Although men are still more likely to die from an alcohol-related disease, the gap is narrowing. In an article published earlier this year, Trends in Alcohol-Related Deaths by Sex in the US, 1999-2020, age-adjusted mortality rates (AAMRs) for males increased by 12.5% per year among male individuals, but increased by 14.7% per year among female individuals.

Other recent studies have shown increases in alcohol use, high-risk drinking, and alcohol use disorder (AUD) among women.
There are a number of reasons why alcohol has a greater effect on women than it does on men:
- While alcohol is miscible in water, it is not in fat. With women’s higher fat content, any alcohol they ingest gets concentrated into a smaller volume of water content in their bodies;
- Women, as a group, are smaller and lighter than men, so a given amount of alcohol will be concentrated in a smaller volume of water;
- Women lack gastric alcohol dehydrogenase, an enzyme that starts the breakdown of alcohol into acetaldehyde even before it reaches the bloodstream. As a result, a greater amount of alcohol gets delivered to the bloodstream in women than in men.

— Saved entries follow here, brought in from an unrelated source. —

-- ==== Sys2Proof/Laws/Memory.lean ====
section
/-! SUPPORT. The HBM byte list: reads after writes, and the canonical form that every operation keeps. -/

namespace Sys2Proof.Machine.Mem

/-- Every listed address of a canonical list lies above a bound. -/
def above : Nat → List Host.Cell → Prop
  | _, [] => True
  | k, (a, _) :: _ => k < a

theorem wf_cons {a : Nat} {b : Byte} {r : List Host.Cell} : wf ((a, b) :: r) = true ↔ b ≠ 0 ∧ above a r ∧ wf r = true := by
  cases r with
  | nil => simp [wf, above]
  | cons c r => obtain ⟨c, e⟩ := c; simp [wf, above, and_assoc]

theorem above_write {k x : Nat} {v : Byte} {m : List Host.Cell} (hk : above k m) (hx : k < x) (hm : wf m = true) : above k (write m x v) := by
  cases m with
  | nil => simp only [write]; split <;> simp [above, hx]
  | cons c r =>
    obtain ⟨a, b⟩ := c
    simp only [above] at hk
    have hr := (wf_cons.1 hm).2.1
    simp only [write]
    split
    · split
      · exact hk
      · exact hx
    · split
      · split
        · cases r with
          | nil => trivial
          | cons c r => obtain ⟨c, e⟩ := c; simp only [above] at hr ⊢; omega
        · exact hk
      · exact hk

/-- A write keeps the canonical form. -/
theorem wf_write {m : List Host.Cell} {x : Nat} {v : Byte} (hm : wf m = true) : wf (write m x v) = true := by
  induction m with
  | nil => by_cases hv : v = 0#8 <;> simp [write, wf, hv]
  | cons c r ih =>
    obtain ⟨a, b⟩ := c
    obtain ⟨hb, ha, hr⟩ := wf_cons.1 hm
    simp only [write]
    split
    · split
      · exact hm
      · rename_i hv; exact wf_cons.2 ⟨hv, by assumption, hm⟩
    · split
      · split
        · exact hr
        · rename_i hv; exact wf_cons.2 ⟨hv, ha, hr⟩
      · exact wf_cons.2 ⟨hb, above_write ha (by omega) hr, ih hr⟩

/-- Writing bytes keeps the canonical form. -/
theorem wf_writes {bs : List Byte} {m : List Host.Cell} {x : Nat} (hm : wf m = true) : wf (writes m x bs) = true := by
  induction bs generalizing m x with
  | nil => exact hm
  | cons b bs ih => exact ih (wf_write hm)

theorem above_filter {k : Nat} {p : Host.Cell → Bool} {m : List Host.Cell} (hk : above k m) (hm : wf m = true) : above k (m.filter p) := by
  induction m with
  | nil => trivial
  | cons c r ih =>
    obtain ⟨a, b⟩ := c
    obtain ⟨_, ha, hr⟩ := wf_cons.1 hm
    simp only [List.filter]
    split
    · exact hk
    · refine ih ?_ hr
      cases r with
      | nil => trivial
      | cons c r => obtain ⟨c, e⟩ := c; simp only [above] at hk ha ⊢; omega

theorem wf_filter {p : Host.Cell → Bool} {m : List Host.Cell} (hm : wf m = true) : wf (m.filter p) = true := by
  induction m with
  | nil => rfl
  | cons c r ih =>
    obtain ⟨a, b⟩ := c
    obtain ⟨hb, ha, hr⟩ := wf_cons.1 hm
    simp only [List.filter]
    split
    · exact wf_cons.2 ⟨hb, above_filter ha hr, ih hr⟩
    · exact ih hr

/-- Zeroing a range keeps the canonical form. -/
theorem wf_clear {m : List Host.Cell} {lo hi : Nat} (hm : wf m = true) : wf (clear m lo hi) = true := wf_filter hm

theorem wf_writeRegion {failed : BitVec 4} {r : Region} {bs : List Byte} {m : List Host.Cell} {o : Nat} (hm : wf m = true) :
    wf (writeRegion failed r m o bs) = true := by
  induction bs generalizing m o with
  | nil => exact hm
  | cons b bs ih => simp only [writeRegion]; split <;> exact ih (by first | exact hm | exact wf_write hm)

theorem read_above {m : List Host.Cell} {k x : Nat} (hk : above k m) (hx : x ≤ k) (hm : wf m = true) : read m x = 0 := by
  induction m generalizing k with
  | nil => rfl
  | cons c r ih =>
    obtain ⟨a, b⟩ := c
    obtain ⟨_, ha, hr⟩ := wf_cons.1 hm
    simp only [above] at hk
    have : a ≠ x := by omega
    simp only [read, this, if_false]
    exact ih ha (by omega) hr

/-- A read at the address written gives the value, a read elsewhere what it gave. -/
theorem read_write {m : List Host.Cell} {x y : Nat} {v : Byte} (hm : wf m = true) :
    read (write m x v) y = if x = y then v else read m y := by
  induction m with
  | nil => by_cases hv : v = 0#8 <;> by_cases h : x = y <;> simp [write, hv, h, read]
  | cons c r ih =>
    obtain ⟨a, b⟩ := c
    obtain ⟨hb, ha, hr⟩ := wf_cons.1 hm
    have ih := ih hr
    simp only [write]
    split
    · rename_i hxa
      split
      · rename_i hv
        by_cases h : x = y
        · subst h; simp only [if_true, hv]; exact read_above (k := x) (by simp [above, hxa]) (by omega) hm
        · simp [h]
      · by_cases h : x = y <;> simp [read, h]
    · split
      · rename_i _ hxa
        subst hxa
        split
        · rename_i hv
          by_cases h : x = y
          · subst h; simp only [if_true, hv]; exact read_above ha (by omega) hr
          · simp [read, h]
        · by_cases h : x = y <;> simp [read, h]
      · rename_i h1 h2
        simp only [read, ih]
        by_cases h : a = y
        · subst h; have : ¬x = a := h2; simp [this]
        · simp [h]

end Sys2Proof.Machine.Mem
end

Because of these differences, women with AUD face an elevated risk of developing liver diseases, circulatory disorders, breast cancer, fertility problems, and early menopause.
The results of the aforementioned study indicate that between 1999 and 2020, a total of 605,948 individuals died in the US due to alcohol-related causes. The sex disparity in alcohol-related mortality, i.e. men being 2.88 times more likely to die from alcohol-related causes, persisted across age, race and ethnicity, census region and cause of death subcategories.
In an article appearing in National Geographic (Alcohol is killing more women than ever before, published August 22, 2023), the author, Meryl Davids Landau, writes “A recent government survey found 49 percent of women drank in the prior month, compared to 55 percent of men. Women in their thirties and forties, in particular, are now drinking more than male counterparts”. (Emphasis mine.)
Karaye, I.M.; Maleki, N.; Hasson, N.; Yunusa, I. (2023). Trends in Alcohol-Related Deaths by Sex in the US, 1999-2020. JAMA Network Open. 2023, 6(7):e2326346. doi: 10.1001/jamanetworkopen.2023.26346.